Reputation: 78
I'm trying to fit a curve with scipy.optimize.curve_fit and it works pretty good so far, except in the case that a value in my sigma array is zero. I understand that the algorithm can't handle this, as I divide by zero in this case. From the scipy documentation:
sigma : None or M-length sequence, optional If not None, the uncertainties in the ydata array. These are used as weights in the least-squares problem i.e. minimising np.sum( ((f(xdata, *popt) - ydata) / sigma)**2 ) If None, the uncertainties are assumed to be 1.

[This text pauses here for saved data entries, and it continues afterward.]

/-- A mask over one field keeps the field in its place. -/
theorem and_fieldMask (w : Word) (lowBit width : Nat) :
    w.toNat &&& (2 ^ width - 1) <<< lowBit = extractField w lowBit width <<< lowBit := by
  refine Nat.eq_of_testBit_eq fun i => ?_
  simp only [extractField, Nat.testBit_and, Nat.testBit_shiftLeft, Nat.testBit_shiftRight]
  by_cases h : lowBit ≤ i <;> simp [h]

/-- The mask of the opcode keeps that field. -/
theorem toNat_and_opcodeMask (w : Word) : (w &&& 0x0000007F).toNat = opcodeOf w := by
  have hmask : (0x0000007F : Word).toNat = (2 ^ 7 - 1) <<< 0 := rfl
  rw [BitVec.toNat_and, hmask, and_fieldMask, ← opcodeOf, Nat.shiftLeft_zero]

/-- The mask of opcode and funct3 keeps those two fields. -/
theorem toNat_and_funct3Mask (w : Word) : (w &&& 0x0000707F).toNat = funct3Of w * 2 ^ 12 + opcodeOf w := by
  have hop := opcodeOf_lt w
  have hmask : (0x0000707F : Word).toNat = (2 ^ 3 - 1) <<< 12 ||| (0x0000007F : Word).toNat := rfl
  rw [BitVec.toNat_and, hmask, Nat.and_or_distrib_left, and_fieldMask, ← BitVec.toNat_and, toNat_and_opcodeMask,
    ← funct3Of, shiftLeft_or_eq_add (by omega)]

/-- The mask of opcode, funct3 and funct7 keeps those three fields. -/
theorem toNat_and_funct7Mask (w : Word) :
    (w &&& 0xFE00707F).toNat = funct7Of w * 2 ^ 25 + (funct3Of w * 2 ^ 12 + opcodeOf w) := by
  have hop := opcodeOf_lt w
  have h3 := funct3Of_lt w
  have hmask : (0xFE00707F : Word).toNat = (2 ^ 7 - 1) <<< 25 ||| (0x0000707F : Word).toNat := rfl
  rw [BitVec.toNat_and, hmask, Nat.and_or_distrib_left, and_fieldMask, ← BitVec.toNat_and, toNat_and_funct3Mask,
    ← funct7Of, shiftLeft_or_eq_add (by omega)]

end Sys2Proof

namespace Sys2Proof.Safety

open Sys2Proof Sys2Proof.Machine

/-! ## R113's table by its columns -/

/-- A row that compares opcode, funct3 and funct7, and builds an R-format instruction. -/
def rowR (f7 f3 : Nat) (build : Reg → Reg → Reg → Instr) : MaskRow where
  matchBits := BitVec.ofNat 32 (f7 * 2 ^ 25 + (f3 * 2 ^ 12 + opRegReg))
  mask := 0xFE00707F
  build w := build (rdOf w) (rs1Of w) (rs2Of w)

/-- A row that compares opcode and funct3, and builds an I-format instruction. -/
def rowI (f3 op : Nat) (build : Reg → Reg → Int → Instr) : MaskRow where
  matchBits := BitVec.ofNat 32 (f3 * 2 ^ 12 + op)
  mask := 0x0000707F
  build w := build (rdOf w) (rs1Of w) (immI w)

/-- A row that compares opcode and funct3, and builds a branch. -/
def rowB (f3 : Nat) (build : Reg → Reg → Int → Instr) : MaskRow where
  matchBits := BitVec.ofNat 32 (f3 * 2 ^ 12 + opBranch)
  mask := 0x0000707F
  build w := build (rs1Of w) (rs2Of w) (immB w)

/-- The row of `jal`, which compares the opcode alone. -/
def rowJ : MaskRow where
  matchBits := BitVec.ofNat 32 opJal
  mask := 0x0000007F
  build w := .jal (rdOf w) (immJ w)

/-- R113's match and mask words say what its columns opcode, funct3 and funct7 say. -/
theorem maskRows_eq : maskRows = [
    rowR f7Base f3AddSub .add, rowR f7Sub f3AddSub .sub, rowR f7Base f3Slt .slt, rowR f7Base f3Srl .srl,
    rowR f7Base f3Or .or, rowR f7Base f3And .and,
    rowI f3Addi opRegImm .addi, rowI f3Lw opLoad .lw, rowI f3Jalr opJalr .jalr,
    rowB f3Beq .beq, rowB f3Bne .bne, rowB f3Blt .blt, rowJ] := rfl

theorem selects_iff_toNat (r : MaskRow) (w : Word) : r.Selects w ↔ (w &&& r.mask).toNat = r.matchBits.toNat :=
  BitVec.toNat_inj.symm

theorem selects_rowR {f7 f3 : Nat} (h7 : f7 < 2 ^ 7) (h3 : f3 < 2 ^ 3) {build : Reg → Reg → Reg → Instr}
    {w : Word} : (rowR f7 f3 build).Selects w ↔ funct7Of w = f7 ∧ funct3Of w = f3 ∧ opcodeOf w = opRegReg := by
  have h3w := funct3Of_lt w
  have hopw := opcodeOf_lt w
  rw [selects_iff_toNat, rowR, toNat_and_funct7Mask, BitVec.toNat_ofNat, opRegReg]
  omega

theorem selects_rowI {f3 op : Nat} (h3 : f3 < 2 ^ 3) (hop : op < 2 ^ 7) {build : Reg → Reg → Int → Instr}
    {w : Word} : (rowI f3 op build).Selects w ↔ funct3Of w = f3 ∧ opcodeOf w = op := by
  have hopw := opcodeOf_lt w
  rw [selects_iff_toNat, rowI, toNat_and_funct3Mask, BitVec.toNat_ofNat]
  omega

/-- A branch's row has the match and mask of an I-format row. -/
theorem selects_rowB {f3 : Nat} (h3 : f3 < 2 ^ 3) {build : Reg → Reg → Int → Instr} {w : Word} :
    (rowB f3 build).Selects w ↔ funct3Of w = f3 ∧ opcodeOf w = opBranch :=
  selects_rowI (build := build) h3 (by decide)

theorem selects_rowJ {w : Word} : rowJ.Selects w ↔ opcodeOf w = opJal := by
  rw [selects_iff_toNat, rowJ, toNat_and_opcodeMask]
  rfl

/-! ## The decoder follows the table (R112 to R115) -/

/-- The row that selects a word is the one the decoder takes. -/
theorem decode_of_selects {r : MaskRow} (hr : r ∈ maskRows) {w : Word} (h : r.Selects w) :
    decode w = .instr (r.build w) := by
  revert r
  simp only [maskRows_eq, List.forall_mem_cons, List.not_mem_nil, IsEmpty.forall_iff, implies_true, and_true]
  refine ⟨?_, ?_, ?_, ?_, ?_, ?_, ?_, ?_, ?_, ?_, ?_, ?_, fun h => ?_⟩
  iterate 6
    · intro h
      obtain ⟨h7, h3, hop⟩ := (selects_rowR (by decide) (by decide)).1 h
      rw [decode, hop, if_pos rfl, decodeRegReg, h7, h3]
      rfl
  iterate 3
    · intro h
      obtain ⟨h3, hop⟩ := (selects_rowI (by decide) (by decide)).1 h
      rw [decode, hop]
      exact if_pos h3
  iterate 3
    · intro h
      obtain ⟨h3, hop⟩ := (selects_rowB (by decide)).1 h
      have hclass : decode w = decodeBranch w := by rw [decode, hop]; rfl
      rw [hclass, decodeBranch, h3]
      rfl
  · rw [decode, selects_rowJ.1 h]
    rfl

/-- Wherever the decoder takes an instruction, the fields it compared are those of a row. -/
theorem decode_of_no_row {w : Word} (h : ∀ r ∈ maskRows, ¬ r.Selects w) : decode w = .unsupported w := by
  simp (disch := decide) only [maskRows_eq, List.forall_mem_cons, selects_rowR, selects_rowI, selects_rowB,
    selects_rowJ] at h
  obtain ⟨hadd, hsub, hslt, hsrl, hor, hand, haddi, hlw, hjalr, hbeq, hbne, hblt, hjal, -⟩ := h
  rw [decode, if_neg hjal]
  split_ifs with hop hop hop hop hop
  · rw [decodeRegReg]
    split_ifs with h7 h3 h3 h3 h3 h3 hf
    · exact absurd ⟨h7, h3, hop⟩ hadd
    · exact absurd ⟨h7, h3, hop⟩ hslt
    · exact absurd ⟨h7, h3, hop⟩ hsrl
    · exact absurd ⟨h7, h3, hop⟩ hor
    · exact absurd ⟨h7, h3, hop⟩ hand
    · rfl
    · exact absurd ⟨hf.1, hf.2, hop⟩ hsub
    · rfl
  · exact if_neg fun h3 => haddi ⟨h3, hop⟩
  · exact if_neg fun h3 => hlw ⟨h3, hop⟩
  · exact if_neg fun h3 => hjalr ⟨h3, hop⟩
  · rw [decodeBranch, if_neg fun h3 => hbeq ⟨h3, hop⟩, if_neg fun h3 => hbne ⟨h3, hop⟩,
      if_neg fun h3 => hblt ⟨h3, hop⟩]
  · rfl

/-- Every instruction the decoder answers is built by a row that selects the word. -/
theorem exists_row_of_decode {w : Word} {i : Instr} (h : decode w = .instr i) :
    ∃ r ∈ maskRows, r.Selects w ∧ r.build w = i := by
  by_cases hrow : ∃ r ∈ maskRows, r.Selects w
  · obtain ⟨r, hr, hsel⟩ := hrow
    rw [decode_of_selects hr hsel] at h
    exact ⟨r, hr, hsel, Decoded.instr.inj h⟩
  · rw [decode_of_no_row fun r hr hsel => hrow ⟨r, hr, hsel⟩] at h
    cases h

/-- What a row builds from a word it selects is well-formed, and the word is its encoding: the row's columns and
the format's fields are all of the word's bits. -/
theorem wellFormed_and_encode_build {r : MaskRow} (hr : r ∈ maskRows) {w : Word} (h : r.Selects w) :
    (r.build w).wellFormed = true ∧ encode (r.build w) = w := by
  revert r
  simp only [maskRows_eq, List.forall_mem_cons, List.not_mem_nil, IsEmpty.forall_iff, implies_true, and_true]
  refine ⟨?_, ?_, ?_, ?_, ?_, ?_, ?_, ?_, ?_, ?_, ?_, ?_, fun h => ?_⟩
  iterate 6
    · intro h
      obtain ⟨h7, h3, hop⟩ := (selects_rowR (by decide) (by decide)).1 h
      have hw := encodeR_fields w
      rw [h7, h3, hop] at hw
      exact ⟨rfl, hw⟩
  iterate 3
    · intro h
      obtain ⟨h3, hop⟩ := (selects_rowI (by decide) (by decide)).1 h
      have hw := encodeI_fields w
      rw [h3, hop] at hw
      exact ⟨immIOk_immI w, hw⟩
  iterate 3
    · intro h
      obtain ⟨h3, hop⟩ := (selects_rowB (by decide)).1 h
      have hw := encodeB_fields w
      rw [h3, hop] at hw
      exact ⟨immBOk_immB w, hw⟩
  · have hw := encodeJ_fields w
    rw [selects_rowJ.1 h] at hw
    exact ⟨immJOk_immJ w, hw⟩

/-! ## Decoding the word of each format -/

theorem decode_encodeR {f7 f3 : Nat} {build : Reg → Reg → Reg → Instr} (hr : rowR f7 f3 build ∈ maskRows)
    (h7 : f7 < 2 ^ 7) (h3 : f3 < 2 ^ 3) (rd rs1 rs2 : Reg) :
    decode (encodeR f7 f3 opRegReg rd rs1 rs2) = .instr (build rd rs1 rs2) := by
  have hop : opRegReg < 2 ^ 7 := by decide
  obtain ⟨hf7, hf3, hrd, hrs1, hrs2⟩ := fields_encodeR h7 h3 hop rd rs1 rs2
  have hclass := Laws.EncodedOpcode.opcodeOf_encodeR f7 f3 opRegReg hop rd rs1 rs2
  rw [decode_of_selects hr ((selects_rowR h7 h3).2 ⟨hf7, hf3, hclass⟩)]
  simp only [rowR, hrd, hrs1, hrs2]

theorem decode_encodeI {f3 op : Nat} {build : Reg → Reg → Int → Instr} (hr : rowI f3 op build ∈ maskRows)
    (h3 : f3 < 2 ^ 3) (hop : op < 2 ^ 7) (rd rs1 : Reg) {imm : Int} (himm : immIOk imm = true) :
    decode (encodeI f3 op rd rs1 imm) = .instr (build rd rs1 imm) := by
  obtain ⟨hf3, hrd, hrs1, -⟩ := fields_encodeI h3 hop rd rs1 imm
  have hclass := Laws.EncodedOpcode.opcodeOf_encodeI f3 op hop rd rs1 imm
  rw [decode_of_selects hr ((selects_rowI h3 hop).2 ⟨hf3, hclass⟩)]
  simp only [rowI, hrd, hrs1, immI_encodeI h3 hop rd rs1 himm]

theorem decode_encodeB {f3 : Nat} {build : Reg → Reg → Int → Instr} (hr : rowB f3 build ∈ maskRows)
    (h3 : f3 < 2 ^ 3) (rs1 rs2 : Reg) {imm : Int} (himm : immBOk imm = true) :
    decode (encodeB f3 opBranch rs1 rs2 imm) = .instr (build rs1 rs2 imm) := by
  have hop : opBranch < 2 ^ 7 := by decide
  obtain ⟨hf3, hrs1, hrs2, -⟩ := fields_encodeB h3 hop rs1 rs2 imm
  have hclass := Laws.EncodedOpcode.opcodeOf_encodeB f3 opBranch hop rs1 rs2 imm
  rw [decode_of_selects hr ((selects_rowB h3).2 ⟨hf3, hclass⟩)]
  simp only [rowB, hrs1, hrs2, immB_encodeB h3 hop rs1 rs2 himm]

theorem decode_encodeJ (hr : rowJ ∈ maskRows) (rd : Reg) {imm : Int} (himm : immJOk imm = true) :
    decode (encodeJ opJal rd imm) = .instr (.jal rd imm) := by
  have hop : opJal < 2 ^ 7 := by decide
  obtain ⟨hrd, -⟩ := fields_encodeJ hop rd imm
  have hclass := Laws.EncodedOpcode.opcodeOf_encodeJ opJal hop rd imm
  rw [decode_of_selects hr (selects_rowJ.2 hclass)]
  simp only [rowJ, hrd, immJ_encodeJ hop rd himm]

/-! ## The two round trips -/

/-- Settles O1: the instruction's row selects its word, and each field reads back as it was laid out. -/
theorem decodeOfEncode : Obligations.DecodeOfEncode := by
  intro i hi
  cases i with
  | add | sub | slt | srl | or | and => exact decode_encodeR (by simp [maskRows_eq]) (by decide) (by decide) _ _ _
  | addi | lw | jalr => exact decode_encodeI (by simp [maskRows_eq]) (by decide) (by decide) _ _ hi
  | beq | bne | blt => exact decode_encodeB (by simp [maskRows_eq]) (by decide) _ _ hi
  | jal => exact decode_encodeJ (by simp [maskRows_eq]) _ hi

/-- Settles O2: the decoded instruction is built by a row that selects the word, so the word is its encoding. -/
theorem encodeOfDecode : Obligations.EncodeOfDecode := by
  intro w i h
  obtain ⟨r, hr, hsel, rfl⟩ := exists_row_of_decode h
  exact wellFormed_and_encode_build hr hsel

/-! ## The table -/

/-- Settles O3: both halves are the decoder's lemmas about the table. -/
theorem decodeFollowsTheMaskTable : Obligations.DecodeFollowsTheMaskTable := fun _ =>
  ⟨fun _ hr h => decode_of_selects hr h, decode_of_no_row⟩

/-- Settles O4: two rows' match words differ in a bit that both masks cover, and a word selected by both would have
that bit twice. -/
theorem noWordMatchesTwoMaskRows : Obligations.NoWordMatchesTwoMaskRows := by
  have hdiffer : maskRows.Pairwise (fun r q => r.matchBits &&& q.mask ≠ q.matchBits &&& r.mask) := by decide
  refine hdiffer.imp fun {r q} hne w ⟨hr, hq⟩ => hne ?_
  rw [← hr, ← hq, BitVec.and_assoc, BitVec.and_assoc, BitVec.and_comm r.mask]

/-- Settles O39: no row selects the word, so it is reported, and the step writes nothing and advances by 4. -/
theorem unlistedWordsRunAsNoOps : Obligations.UnlistedWordsRunAsNoOps := by
  intro s w ⟨hs, hl⟩ hf hno
  have hstep : step s = .next (((s.raiseUnsupported w).writeback none).advance 4) := by
    rw [step_of_fetch hs hl hf, decode_of_no_row hno, execDecoded, execUnsupported_eq_retire, State.retire_goOn]
  refine ⟨_, hstep, ⟨?_, fun r hr => ?_⟩, ⟨fun a => ?_, fun a => ?_, ?_⟩, ?_, rfl, ?_, ?_, ?_, ?_⟩
  case refine_2 => simp [State.writeback_none_reg, hr]
  case refine_6 => simp [hs]
  case refine_7 => exact Word.wrap_uval_add s.pc 4
  all_goals simp

/-! ## The codec's fields and immediates -/

/-- Settles O5: each field is the library's slice at its position. -/
theorem registerFieldsAndImmIAreSlices : Obligations.RegisterFieldsAndImmIAreSlices := fun w =>
  ⟨regField_eq_extractLsb' w 7, regField_eq_extractLsb' w 15, regField_eq_extractLsb' w 20,
    extractField_eq_extractLsb' w 12 3, extractField_eq_extractLsb' w 25 7, extractField_eq_extractLsb' w 0 7,
    immI_eq_toInt w⟩

/-- Settles O6. -/
theorem branchImmediateScatter : Obligations.BranchImmediateScatter := fun w =>
  ⟨immB_eq_toInt w, immB_even w, immB_bounds w⟩

/-- Settles O7. -/
theorem jumpImmediateScatter : Obligations.JumpImmediateScatter := fun w =>
  ⟨immJ_eq_toInt w, immJ_even w, immJ_bounds w⟩

/-- Settles O8: the codec's mask and shift are the library's slice, inside the word and past it. -/
theorem extractFieldIsTheBitSlice : Obligations.ExtractFieldIsTheBitSlice := fun w lowBit width _ =>
  extractField_eq_extractLsb' w lowBit width

/-- Settles O9: what holds at every width from 1 to 32, at the three that R102 names. -/
theorem signExtendIsExactTwosComplement : Obligations.SignExtendIsExactTwosComplement := by
  intro n hn v hv
  obtain ⟨hpos, hle⟩ : 0 < n ∧ n ≤ 32 := by
    simp only [List.mem_cons, List.not_mem_nil, or_false] at hn
    omega
  obtain ⟨hlo, hhi⟩ := signExtend_bounds hpos hv
  refine ⟨signExtend_eq_toInt hpos hv, hlo, hhi, ?_⟩
  rw [extractField_ofInt hle, immPattern_signExtend hpos hv]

Here's what my code looks like:
import numpy as np
import matplotlib.pyplot as plt
from scipy.optimize import curve_fit
x = [0.125, 0.375, 0.625, 0.875, 1.125, 1.375, 1.625, 1.875, 2.125, 2.375, 2.625, 2.875, 3.125, 3.375, 3.625, 3.875, 4.125, 4.375]
y_para = [0, 0, 0.0414, 0.2164, 0.2616, 0.4254, 0.5698, 0.5921, 0.6286, 0.6452, 0.5879, 0.6032, 0.6667, 0.6325, 0.7629, 0.7164, 0.7091, 0.7887]
err = [0, 0, 0.0391, 0.0331, 0.0943, 0.0631, 0.1219, 0.1063, 0.0912, 0.0516, 0.0365, 0.0327, 0.0227, 0.103, 0.1344, 0.0697, 0.0114, 0.0465]
def logistic_growth(x, A1, A2, x_0, p):
return A2 + (A1-A2)/(1+(x/x_0)**p)
x_plot = np.linspace(0, 4.5, 100)
bounds_para = ([0.,0,-np.inf,-np.inf],[0.0000000001, 1,np.inf,np.inf])
paras, paras_cov = curve_fit(logistic_growth, x, y_para, bounds = bounds_para, sigma = err, absolute_sigma=True)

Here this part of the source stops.